> Work order: Write out only the tail of the records, beginning at the line containing "let link := if" and including the last line, exactly as written.

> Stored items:
-- ==== Sys2Proof/Machine/Traffic.lean ====
section
/-! DEFINITION. Egress queues, gate lists, ingress policing and queue monitoring (R397 to R411), and the writes that configure the ports (R358, R396, R413). -/

namespace Sys2Proof

/-! ### Frames on the wire (R362, R383, R398) -/

/-- Two octets, most significant first, as Ethernet sends them. -/
def beBytes2 (n : Nat) : List Byte := leBytes 1 (n / 256) ++ leBytes 1 n

/-- The octets of a frame without padding, trailer and FCS; `hsr`: its redundancy information is an HSR tag. -/
def EthFrame.head (f : EthFrame) (hsr : Bool) : List Byte :=
  let lsdu := f.body.length + 2
  let vlan := match f.vlan with
    | some t => beBytes2 0x8100 ++ beBytes2 t
    | none => []
  let tag := match f.red, hsr with
    | some (seq, path), true => beBytes2 0x892F ++ beBytes2 (path % 16 * 4096 + (lsdu + 4) % 4096) ++ beBytes2 seq
    | _, _ => []
  f.dst ++ f.src ++ vlan ++ tag ++ beBytes2 f.etype ++ f.body

/-- The octets of a frame from the destination address to the end of the PRP trailer. -/
def EthFrame.bytes (f : EthFrame) (hsr : Bool) : List Byte :=
  let h := f.head hsr
  match f.red, hsr with
  | some (seq, lan), false =>
    let h := h ++ zeros (54 - h.length)
    h ++ beBytes2 seq ++ beBytes2 (lan % 16 * 4096 + (f.body.length + 8) % 4096) ++ beBytes2 0x88FB
  | _, _ => h ++ zeros (60 - h.length)

/-- The byte length of a frame with its FCS (R398). -/
def EthFrame.len (f : EthFrame) (hsr : Bool) : Nat := (f.bytes hsr).length + 4

/-- The frame with its FCS, which is sent least significant byte first. -/
def EthFrame.wire (f : EthFrame) (hsr : Bool) : List Byte := f.bytes hsr ++ leBytes 4 (Machine.crc32 (f.bytes hsr))

end Sys2Proof

namespace Sys2Proof.Machine

def QFrame.len (q : QFrame) : Nat := q.frame.len q.hsr

/-! ### Ports and queues -/

def State.port (s : State) (i : Nat) : PortSt := Tab.get s.ports {} i
def State.modPort (s : State) (i : Nat) (f : PortSt → PortSt) : State := { s with ports := Tab.set s.ports {} i (f (s.port i)) }
def State.queue (s : State) (i q : Nat) : QueueSt := Tab.get s.queues {} (8 * i + q)
def State.modQueue (s : State) (i q : Nat) (f : QueueSt → QueueSt) : State :=
  { s with queues := Tab.set s.queues {} (8 * i + q) (f (s.queue i q)) }

/-- ETH_PORT_CFG(i).SPEED: 0 25GBASE-R, 1 10GBASE-R, 2 1000BASE-X, 3 OFF (R358). -/
def State.speed (s : State) (i : Nat) : Nat := s.dGet (ETH_PORT_CFG i) fETH_PORT_CFG_SPEED

/-- Picoseconds per bit (R405), and the speed in units of 100 kb/s. -/
def psPerBit (speed : Nat) : Nat := match speed with
  | 0 => 40
  | 1 => 100
  | _ => 1000
def speedUnits (speed : Nat) : Nat := match speed with
  | 0 => 250000
  | 1 => 100000
  | _ => 10000

/-- A port carries frames: its link is up and it is not being measured. -/
def State.portUp (s : State) (i : Nat) : Bool := decide (i < 4 ∧ s.speed i ≠ 3) && s.ethLink i && !s.measuring i

def State.ethBad (s : State) : State := s.dFlag ETH_STATUS fETH_STATUS_BAD_CFG

/-- The priority of a frame at a port (R397), and its queue. -/
def State.prio (s : State) (i : Nat) (f : EthFrame) : Nat :=
  match f.vlan with
  | some t => t / 8192 % 8
  | none => s.dGet (ETH_QMAP i) fETH_QMAP_UNTAG
def State.queueOf (s : State) (i : Nat) (f : EthFrame) : Nat := (s.rd 0 (ETH_QMAP i)).toNat / 8 ^ s.prio i f % 8

/-! ### Gate lists (R402 to R406) -/

/-- Where the device time stands in the cycle, in 2^-24 ns. -/
def GateList.pos (g : GateList) (t : Nat) : Nat := (((t : Int) - g.base * 2 ^ 24) % ((g.cycle * 2 ^ 24 : Nat) : Int)).toNat

/-- The entry that holds position `p` of the cycle, and what is left of it. -/
def entryAt : List (Nat × Nat) → Nat → Nat → Nat × Nat
  | [], j, _ => (j, 0)
  | (_, d) :: r, j, p => if p < d * 2 ^ 24 then (j, d * 2 ^ 24 - p) else entryAt r (j + 1) (p - d * 2 ^ 24)

/-- The ns for which entries open queue q from the first on. -/
def openRun (q : Nat) : List (Nat × Nat) → Nat
  | [] => 0
  | (g, d) :: r => if bitAt g q then d + openRun q r else 0

/-- The entries that follow entry j in the cycle, wrapped. -/
def GateList.after (g : GateList) (j : Nat) : List (Nat × Nat) := g.ents.drop (j + 1) ++ g.ents.take (j + 1)

/-- Queue q is open in every entry. -/
def GateList.always (g : GateList) (q : Nat) : Bool := g.ents.all fun e => bitAt e.1 q

/-- The longest window of queue q in ns; none where it is unbounded (R406). -/
def GateList.longest (g : GateList) (q : Nat) : Option Nat :=
  if g.always q then none
  else some (((List.range g.ents.length).map fun j => openRun q (g.ents.drop j ++ g.ents.take j)).foldl max 0)

/-- The entry in force at a port (R403). -/
def State.gateEntry (s : State) (g : GateList) : Nat := (entryAt g.ents 0 (g.pos s.tb0)).1

/-- The gate of queue q is open. -/
def State.gateOpen (s : State) (i q : Nat) : Bool :=
  match (s.port i).oper with
  | none => true
  | some g => ((g.ents[s.gateEntry g]?).map fun e => bitAt e.1 q).getD true

/-- The remaining window of queue q in 2^-24 ns; none where it is unbounded (R405). -/
def State.window (s : State) (i q : Nat) : Option Nat :=
  match (s.port i).oper with
  | none => none
  | some g =>
    if g.always q then none
    else
      let (j, left) := entryAt g.ents 0 (g.pos s.tb0)
      let w := if s.gateOpen i q then left + openRun q (g.after j) * 2 ^ 24 else 0
      some (match (s.port i).pend with
        | some (_, t) => min w (t * 2 ^ 24 - (s.tb0 : Int)).toNat
        | none => w)

/-- What a frame needs: its wire time plus GUARD, in ps (R405). -/
def State.need (s : State) (i len : Nat) : Nat := (len + 20) * 8 * psPerBit (s.speed i) + 1000 * s.dGet (ETH_GATE_CFG i) fETH_GATE_CFG_GUARD

/-- The length-aware check. -/
def State.fits (s : State) (i q len : Nat) : Bool :=
  match s.window i q with
  | none => true
  | some w => decide (s.need i len * 2 ^ 24 ≤ 1000 * w)

/-- A frame can never pass under the operating list (R406). -/
def State.tooLong (s : State) (i q len : Nat) : Bool :=
  match (s.port i).oper with
  | none => false
  | some g => match g.longest q with
    | none => false
    | some w => decide (1000 * w < s.need i len)

/-- Heads that can never pass are discarded (R406). -/
def dropHeads (i q : Nat) : Nat → State → State
  | 0, s => s
  | n + 1, s =>
    match (s.queue i q).frames with
    | [] => s
    | f :: r =>
      if s.tooLong i q f.len then
        dropHeads i q n ((s.modQueue i q fun k => { k with frames := r, drop := k.drop + 1 }).dCount (ETH_Q_STAT i q) fETH_Q_STAT_TOO_LONG 1)
      else s

def State.judgeHeads (s : State) (i q : Nat) : State := dropHeads i q (s.queue i q).frames.length s

/-! ### Queues (R398, R400) -/

/-- The bytes in a queue. -/
def QueueSt.depth (k : QueueSt) : Nat := (k.frames.map QFrame.len).foldl (· + ·) 0

/-- A frame arrives at queue q of port i; it is discarded where it does not fit. Whether it was taken, and the state after. -/
def State.enqueue (s : State) (i : Nat) (f : QFrame) : Bool × State :=
  let q := s.queueOf i f.frame
  let k := s.queue i q
  if s.dGet (ETH_Q_SIZE i q) fETH_Q_SIZE_LIMIT * 1024 < k.depth + f.len then
    (false, (s.modQueue i q fun k => { k with drop := k.drop + 1 }).dCount (ETH_Q_STAT i q) fETH_Q_STAT_TAIL_DROP 1)
  else (true, (s.modQueue i q fun k => { k with frames := k.frames ++ [f] }).judgeHeads i q)

/-- BURST of a queue in 1/32000 byte, and what its bucket lacks to it at the present edge. -/
def State.burst (s : State) (i q : Nat) : Nat := s.dGet (ETH_Q_SIZE i q) fETH_Q_SIZE_BURST * 64 * 32000
def State.rate (s : State) (i q : Nat) : Nat := s.dGet (ETH_Q_SHAPE i q) fETH_Q_SHAPE_RATE
def State.lack (s : State) (i q : Nat) : Int :=
  let k := s.queue i q
  max 0 (k.lack - (s.rate i q * (s.edge - k.since) : Nat))

/-- The bucket allows a frame of a length (R400). -/
def State.tokens (s : State) (i q len : Nat) : Bool :=
  decide (s.rate i q = 0) || decide ((min (len * 32000) (s.burst i q) : Int) ≤ (s.burst i q : Int) - s.lack i q)

/-- The head frame of queue q is eligible (R399). -/
def State.headGoes (s : State) (i q : Nat) : Bool :=
  match (s.queue i q).frames with
  | [] => false
  | f :: _ => s.gateOpen i q && s.tokens i q f.len && s.fits i q f.len

/-- A timestamp in 1/16 ns of an event at which TB0 is `tb`, moved to the medium by the correction of its port (R374). Timestamps resolve 0.3125 ns (R393), an
eighth of an edge, and which eighth it is is free (log entry 3). -/
def State.stamp (s : State) (tb : Nat) (corr : Int) : Int × State :=
  ((tb / 2 ^ 20 + 5 * (s.draw 3).1.toNat : Nat) + corr, (s.draw 3).2)
def State.txCorr (s : State) (i : Nat) : Int := fTIM_PORT_CORR_TX_CORR.get (s.rd 0 (TIM_PORT_CORR i))
def State.rxCorr (s : State) (i : Nat) : Int := fTIM_PORT_CORR_RX_CORR.get (s.rd 0 (TIM_PORT_CORR i))

/-- A message with an amount in 2^-16 ns added to its correctionField. -/
def addCorr (b : List Byte) (c : Int) : List Byte :=
  b.take 8 ++ octets 8 (((beNat ((b.drop 8).take 8) : Int) + c) % (2 ^ 64 : Nat)).toNat ++ b.drop 16

/-- A frame as it passes the timestamp point of port i (R376). An event message of the device takes the time, whose fraction of a ns joins the correctionField. To
one that is forwarded the transparent clock adds the residence time, and to a Sync under peer-to-peer delay the link delay of the ingress port. -/
def State.pass (s : State) (i : Nat) (f : QFrame) : EthFrame × State :=
  let b := f.frame.body
  match f.ptp, f.rx with
  | some kind, _ =>
    if kind = 1 ∨ kind = 4 then (f.frame, s)
    else
      let (t, s) := s.stamp s.tb0 (s.txCorr i)
      let b := addCorr b (t % 16 * 4096)
      ({ f.frame with body := b.take 34 ++ ptpTime (t / 16).toNat ++ b.drop 44 }, s)
  | none, some (tb, j) =>
    let (tin, s) := s.stamp tb (-s.rxCorr j)
    let (tout, s) := s.stamp s.tb0 (s.txCorr i)
    let link := if leAt b 0 1 % 16 = 0 ∧ s.ptp.byte 2 = 1 then 256 * s.ptp.mpd.getD 0 else 0
    ({ f.frame with body := addCorr b ((tout - tin) * 4096 + (link : Nat)) }, s)
  | none, none => (f.frame, s)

> Solution:
    let link := if leAt b 0 1 % 16 = 0 ∧ s.ptp.byte 2 = 1 then 256 * s.ptp.mpd.getD 0 else 0
    ({ f.frame with body := addCorr b ((tout - tin) * 4096 + (link : Nat)) }, s)
  | none, none => (f.frame, s)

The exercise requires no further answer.